- **The task**
Look below for the line holding "def Agg.heldAt (a" and the line holding "of a key. -/". Transcribe exactly those lines and all lines between them, nothing more.

[Stored data]

*** Begin section ***

-- ==== Sys2Proof/Machine/Ingest.lean ====
section
/-! DEFINITION. Ingest (05): reassembly and the checks of R173 and R177, the stream table (R179 to R184), ordering (R190,
R191), the commit of a received record (R174 to R178), ring modes and promotion (R193 to R195), and the commands of
`ING_ST_CMD` (R199). -/

namespace Sys2Proof.Machine

/-! ### Dies of the tray (R5, R476) -/

/-- The die slot of a UID and its fleet index, from the image. -/
def Agg.dieOfUid (a : Agg) (uid : Nat) : Option (Nat × Nat) :=
  a.img.dies.zipIdx.findSome? fun e => match e.1.fleetDie with
    | some d => if e.1.uid = uid then some (e.2, d) else none
    | none => none

/-- The die slot of a fleet die. -/
def Agg.slotOfDie (a : Agg) (die : Nat) : Option Nat := a.img.dies.findIdx? fun d => d.fleetDie = some die

/-- The fleet die of a die slot. -/
def Agg.dieOfSlot (a : Agg) (s : Nat) : Option Nat := (a.img.dies[s]?).bind (·.fleetDie)

/-- The die port of a die slot: the one with an ACTIVE session of the die, else the image's. -/
def Agg.portOfSlot (a : Agg) (s : Nat) : Nat :=
  match a.img.dies[s]? with
  | none => 31
  | some d =>
    let here (p : Nat) : Bool := a.reg (DP_STATUS_SESSION p) == 2 && a.reg (DP_DIE_UID_UID p) == d.uid
    ((List.range 16).find? here).getD d.port

/-- The die slot whose session stands on a die port. -/
def Agg.slotOfPort (a : Agg) (p : Nat) : Option Nat := (a.dieOfUid (a.reg (DP_DIE_UID_UID p))).map Prod.fst

/-- The die slot that a die port serves: that of the session's DIE_UID; before any session, the image's. -/
def Agg.slotServed (a : Agg) (p : Nat) : Option Nat :=
  if a.reg (DP_DIE_UID_UID p) = 0 then a.img.dies.findIdx? fun d => d.fleetDie.isSome && d.port == p
  else a.slotOfPort p

/-- The role held for the die that a port serves (R160). -/
def Agg.heldAt (a : Agg) (p : Nat) : Nat := (a.slotServed p).elim 0 a.role.get

/-! ### The stream table (R179, R180) -/

/-- Number of locations: 16,384 buckets of 4 ways and 1,024 overflow entries. -/
def stSize : Nat := 65536 + 1024

/-- The bucket of a key. -/
def stBucket (uid cls : Nat) : Nat := crc32c (leBytes 8 uid ++ leBytes 1 cls) % 16384

/-- The locations that a lookup of a key searches. -/
def stPlaces (uid cls : Nat) : List Nat :=
  (List.range 4).map (stBucket uid cls * 4 + ·) ++ (List.range 1024).map (65536 + ·)

/-- The location and entry of a key; a key is never held twice. -/
def Agg.stFind (a : Agg) (uid cls : Nat) : Option (Nat × StEntry) :=
  a.ing.table.findSome? fun e => match e.2 with
    | some t => if t.uid = uid ∧ t.cls = cls then some (e.1, t) else none
    | none => none

/-- The entry at a location. -/
def Agg.stAt (a : Agg) (loc : Nat) : Option StEntry := a.ing.table.get loc

/-- The table with a location written. -/
def Agg.stPut (a : Agg) (loc : Nat) (e : Option StEntry) : Agg := a.onIng fun i => { i with table := i.table.set loc e }

/-- The lowest free way of the key's bucket, or else the lowest free overflow location. -/
def Agg.stFree (a : Agg) (uid cls : Nat) : Option Nat := (stPlaces uid cls).find? fun l => a.stAt l = none

/-- The image's entry for a die and class: what a learned entry takes (R180, log entry 19). -/
def Agg.stImage (a : Agg) (die cls : Nat) : Option StaticEnt :=
  a.img.static.find? fun e => e.fleetDie = die && e.cls = cls

/-! ### Record headers (R83, R111, R122, R129) -/

/-- What ingest reads from a record's header. -/
structure RecHeader where
  type : Nat
  version : Nat
  len : Nat
  fleetDie : Nat
  uid : Nat
  ident : Nat
  stamp : Nat := 0
  epoch : Nat := 0
  tickUs : Nat := 0

/-- The record type that a stream carries (R177). -/
def typeOfStream (st : Nat) : Nat := match st with | 1 => 1 | 2 => 3 | 3 => 4 | _ => 2

/-- Header bytes of a record type. -/
def headerLen (t : Nat) : Nat := match t with | 1 => 64 | 4 => 128 | _ => 32

/-- The largest record of a type (R177). -/
def largestRecord (t : Nat) : Nat := match t with | 1 => 434272 | 3 => 4136 | 4 => 4194440 | _ => 4136

/-- The header of a record of type `t`. -/
def parseHeader (t : Nat) (l : List Byte) : RecHeader :=
  let base (len die id : Nat) : RecHeader := {
    type := leAt l 0 1, version := leAt l 1 1, len := len, fleetDie := die, uid := leAt l 16 8, ident := id }
  match t with
  | 1 => { base (leAt l 8 4) (leAt l 12 4) (leAt l 24 8) with
           stamp := leAt l 44 4, epoch := leAt l 40 4, tickUs := leAt l 32 4 }
  | 3 => base (leAt l 4 4) (leAt l 8 4) (leAt l 24 8)
  | 4 => { base (leAt l 4 4) (leAt l 8 4) (leAt l 24 8) with stamp := leAt l 48 4, epoch := leAt l 40 4 }
  | _ => { base (leAt l 4 4) (leAt l 12 4) (leAt l 8 4) with stamp := leAt l 24 4 }

/-! ### Discards and refusals (R177, R178, R181) -/

/-- Trap the first refused UID (R181). -/
def Agg.trapUid (a : Agg) (uid port reason : Nat) : Agg :=
  if a.bit ING_UID_TRAP_INFO_VALID then a
  else (((a.put ING_UID_TRAP_UID uid).put ING_UID_TRAP_INFO_PORT port).put ING_UID_TRAP_INFO_REASON reason).put
    ING_UID_TRAP_INFO_VALID 1

/-- A violation of R177. -/
def Agg.ingViol (a : Agg) : Agg := (a.count ING_ERR_COUNT_VIOL).event ING_EVENT_VIOL

/-- The next committed record of the stream carries GAP_BEFORE (R178). -/
def Agg.gapMark (a : Agg) (slot st : Nat) : Agg := a.onIng fun i => { i with gap := i.gap.set (8 * slot + st) true }

/-- A discarded record counts for its stream, the die of the port's session (R178). -/
def Agg.gapPort (a : Agg) (p st : Nat) : Agg :=
  match a.slotOfPort p with
  | some s => a.gapMark s st
  | none => a

/-- A tile refused at ingest counts UNCHECKED against the EPOCH of its header, and is no further gap (R357). -/
def Agg.tileRefused (a : Agg) (s : Nat) (head : List Byte) : Agg :=
  if a.cfgOn SE_CFG_EN then
    let e := leAt head 40 4
    let a := a.count SE_ERR_COUNT_UNCHECKED
    { a with se := { a.se with die := a.se.die.upd s fun d => { d with
      counts := if e = epochNone then d.counts else d.counts.upd e fun c => (c.1, c.2 + 1)
      refused := d.refused ++ [(leAt head 24 8, leAt head 12 1, leAt head 32 8)] } } }
  else a

/-- Why a record is discarded or refused (R177). -/
inductive IngDefect where
  | viol | unbound | foreign | misbound | noEntry | learnFull | uidDup | staticMismatch | ringFull | fifoFull | crc
  deriving DecidableEq, Repr

/-- The answer to a defect (R177, R180, R184); `die` is the record's die where it is known. -/
def Agg.ingDefect (a : Agg) (d : IngDefect) (p uid : Nat) (die : Option Nat) : Agg :=
  match d with
  | .viol => a.ingViol
  | .unbound => (a.trapUid uid p 1).event ING_EVENT_UID_UNBOUND
  | .foreign => (a.trapUid uid p 2).event ING_EVENT_UID_FOREIGN
  | .misbound => (a.trapUid uid p 5).event ING_EVENT_MISBOUND die
  | .noEntry => (a.count ING_ERR_COUNT_REFUSED).event ING_EVENT_NO_ENTRY die
  | .learnFull => (a.count ING_ERR_COUNT_REFUSED).event ING_EVENT_LEARN_FULL die
  | .uidDup => (a.trapUid uid p 3).event ING_EVENT_UID_DUP die
  | .staticMismatch => (a.trapUid uid p 4).event ING_EVENT_STATIC_MISMATCH die
  | .ringFull => (a.count ING_ERR_COUNT_REFUSED).event ING_EVENT_RING_FULL die
  | .fifoFull => (a.count ING_ERR_COUNT_REFUSED).event ING_EVENT_FIFO_FULL die
  | .crc => (a.count ING_ERR_COUNT_CRC).event ING_EVENT_CRC_BAD die

/-- The key of a stream of a die port. -/
def rxKey (p st : Nat) : Nat := 16 * p + st

/-- The record in progress on a stream of a die port. -/
def Agg.rxRec (a : Agg) (p st : Nat) : Option IngRec := a.ing.rx.get (rxKey p st)

/-- The record in progress replaced. -/
def Agg.rxPut (a : Agg) (p st : Nat) (r : Option IngRec) : Agg :=
  a.onIng fun i => { i with rx := i.rx.set (rxKey p st) r }

/-- A record in progress is given up: its reservation is released, nothing more of it is written, and it counts for
GAP_BEFORE (R174, R178). With `last` its last flit has come and nothing more is dropped. -/
def Agg.rxDrop (a : Agg) (p st : Nat) (last : Bool) : Agg :=
  match a.rxRec p st with
  | none => a
  | some r =>
    let own (e : FifoEnt) : Bool := e.place.any fun l => l.1 == r.ring && decide (r.off ≤ l.2) && decide (l.2 < r.off + 40 + r.len)
    let a := if r.dead then a else
      ((a.ringRelease r.ring r.off r.len).gapPort p st).onIng fun i => { i with
        fifo := i.fifo.upd p fun l => l.map fun e => if own e then { e with place := none } else e }
    a.rxPut p st (if last then none else some { dead := true })

/-! ### The port FIFO (R187, R188) -/

/-- The entries of a port FIFO replaced; LEVEL follows. -/
def Agg.fifoSet (a : Agg) (p : Nat) (l : List FifoEnt) : Agg :=
  (a.onIng fun i => { i with fifo := i.fifo.set p l }).put (ING_PORT_STATUS_LEVEL p) l.length

/-- The Shed writer drains a port FIFO down to its newest `left` entries (R173, R187): each payload is written at its place
in its record's reservation. -/
def Agg.fifoDrain (a : Agg) (p left : Nat) : Agg :=
  let l := a.ing.fifo.get p
  let out := l.take (l.length - left)
  (out.foldl (fun a e => e.place.elim a fun x => a.ringWrite x.1 x.2 e.bytes) a).fifoSet p (l.drop out.length)

/-- The payload of a flit joins the port FIFO with its place, the last bytes of its record so far. A flit whose record has
been given up takes no entry (log entry 41). -/
def Agg.fifoPush (a : Agg) (p st : Nat) (f : Flit) : Agg :=
  let pay := f.payload.take f.plen
  match a.rxRec p st with
  | none => a
  | some r =>
    if r.dead then a
    else a.fifoSet p (a.ing.fifo.get p ++ [{
      stream := st, first := f.first, last := f.last, bytes := pay
      place := some (r.ring, r.off + 40 + r.bytes.length - pay.length) }])

/-! ### Lookup and reservation (R173, R180, R184) -/

/-- The class of a record type (R199). -/
def Agg.classOf (a : Agg) (t : Nat) : Nat :=
  match t with
  | 1 => a.cfg ING_CLASS_MAP_SAMPLE
  | 3 => a.cfg ING_CLASS_MAP_FT
  | 4 => a.cfg ING_CLASS_MAP_TILE
  | _ => a.cfg ING_CLASS_MAP_TRACE

/-- The port of a die is UP or in RETRY with a session of that UID (R184). -/
def Agg.portHolds (a : Agg) (p uid : Nat) : Bool :=
  let st := a.reg (DP_STATUS_STATE p)
  decide (p < 16) && (st == 3 || st == 4) && a.reg (DP_DIE_UID_UID p) == uid

/-- The lookup for an arriving record (R180): a hit sets HIT and clears AGED; a miss learns, or names why not. -/
def Agg.stLookup (a : Agg) (uid cls die p : Nat) : Agg × Except IngDefect (Nat × StEntry) :=
  match a.stFind uid cls with
  | some (loc, e) =>
    let e : StEntry := { e with hit := true, aged := false }
    (a.stPut loc (some e), .ok (loc, e))
  | none =>
    match a.cfgOn ING_CFG_LEARN_EN, a.stImage die cls with
    | true, some im =>
      match a.stFree uid cls with
      | none => (a, .error .learnFull)
      | some loc =>
        let e : StEntry := {
          uid := uid, cls := cls, hit := true, port := p, fleetDie := die, paddock := im.paddock, ring := im.ring }
        (a.stPut loc (some e), .ok (loc, e))
    | _, _ => (a, .error .noEntry)

/-- A record for an entry of another port (R184): refused, or the entry moves. -/
def Agg.stMove (a : Agg) (loc : Nat) (e : StEntry) (p uid : Nat) : Agg × Except IngDefect (StEntry × Bool) :=
  if e.port = p then (a, .ok (e, false))
  else if e.static then (a, .error .staticMismatch)
  else if a.portHolds e.port uid then (a, .error .uidDup)
  else
    let e : StEntry := { e with port := p }
    ((a.stPut loc (some e)).event ING_EVENT_MOVED, .ok (e, true))

/-- The header checks of R177 up to the binding of the UID, in the table's order: the die slot and index. -/
def Agg.headerCheck (a : Agg) (p st : Nat) (h : RecHeader) : Except IngDefect (Nat × Nat) :=
  let t := typeOfStream st
  if h.type ≠ t ∨ h.version ≠ 1 then .error .viol
  else if h.len % 8 ≠ 0 ∨ h.len < headerLen t + 8 ∨ largestRecord t < h.len then .error .viol
  else if t = 4 ∧ h.epoch = epochNone then .error .viol
  else if h.uid ≠ a.reg (DP_DIE_UID_UID p) then .error .viol
  else if (t = 4 ∨ t = 2) ∧ a.reg (DP_STATUS_ROLE p) = 2 then .error .viol
  else match a.dieOfUid h.uid with
    | none => .error (if a.img.static.any (fun e => e.uid = h.uid) then .foreign else .unbound)
    | some (s, d) => if h.fleetDie / 2 ^ 31 % 2 = 0 ∧ h.fleetDie % 2 ^ 17 ≠ d then .error .misbound else .ok (s, d)

/-- The rings of the class run in a mode on a standby too: sample and field-test streams (R193). -/
def Agg.keptOnStandby (a : Agg) (cls : Nat) : Bool := cls == a.cfg ING_CLASS_MAP_SAMPLE || cls == a.cfg ING_CLASS_MAP_FT

/-- A ring's memory is laid out anew: what was arriving for it is given up (R210, R211), which marks a gap of each stream
that loses a record (R178). -/
def Agg.rxRingGone (a : Agg) (r : Nat) : Agg :=
  let keys := (a.ing.rx.filter fun e => e.2.any fun q => !q.dead && q.ring == r).map Prod.fst
  let a := keys.foldl (fun a k => a.rxDrop (k / 16) (k % 16) false) a
  let lost := a.ing.ready.flatMap fun e => (e.2.filter fun q => q.ring = r).map fun q => 8 * q.slot + e.1 % 16
  a.onIng fun i => { i with
    gap := lost.foldl (fun t k => t.set k true) i.gap
    ready := i.ready.map fun e => (e.1, e.2.filter fun q => q.ring ≠ r)
    fifo := i.fifo.map fun e => (e.1, e.2.map fun x => if x.place.any (·.1 == r) then { x with place := none } else x) }

/-- A ring begins to serve a stream of a die: it is PRIMARY or STANDBY by the role held for the die (R193, R195). -/
def Agg.ringServe (a : Agg) (r slot : Nat) : Agg :=
  a.onRing r fun g => if g.mode = 0 then { g with mode := if a.role.get slot = 1 then 1 else 2 } else g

*** End section ***

- **Answer**
def Agg.heldAt (a : Agg) (p : Nat) : Nat := (a.slotServed p).elim 0 a.role.get

/-! ### The stream table (R179, R180) -/

/-- Number of locations: 16,384 buckets of 4 ways and 1,024 overflow entries. -/
def stSize : Nat := 65536 + 1024

/-- The bucket of a key. -/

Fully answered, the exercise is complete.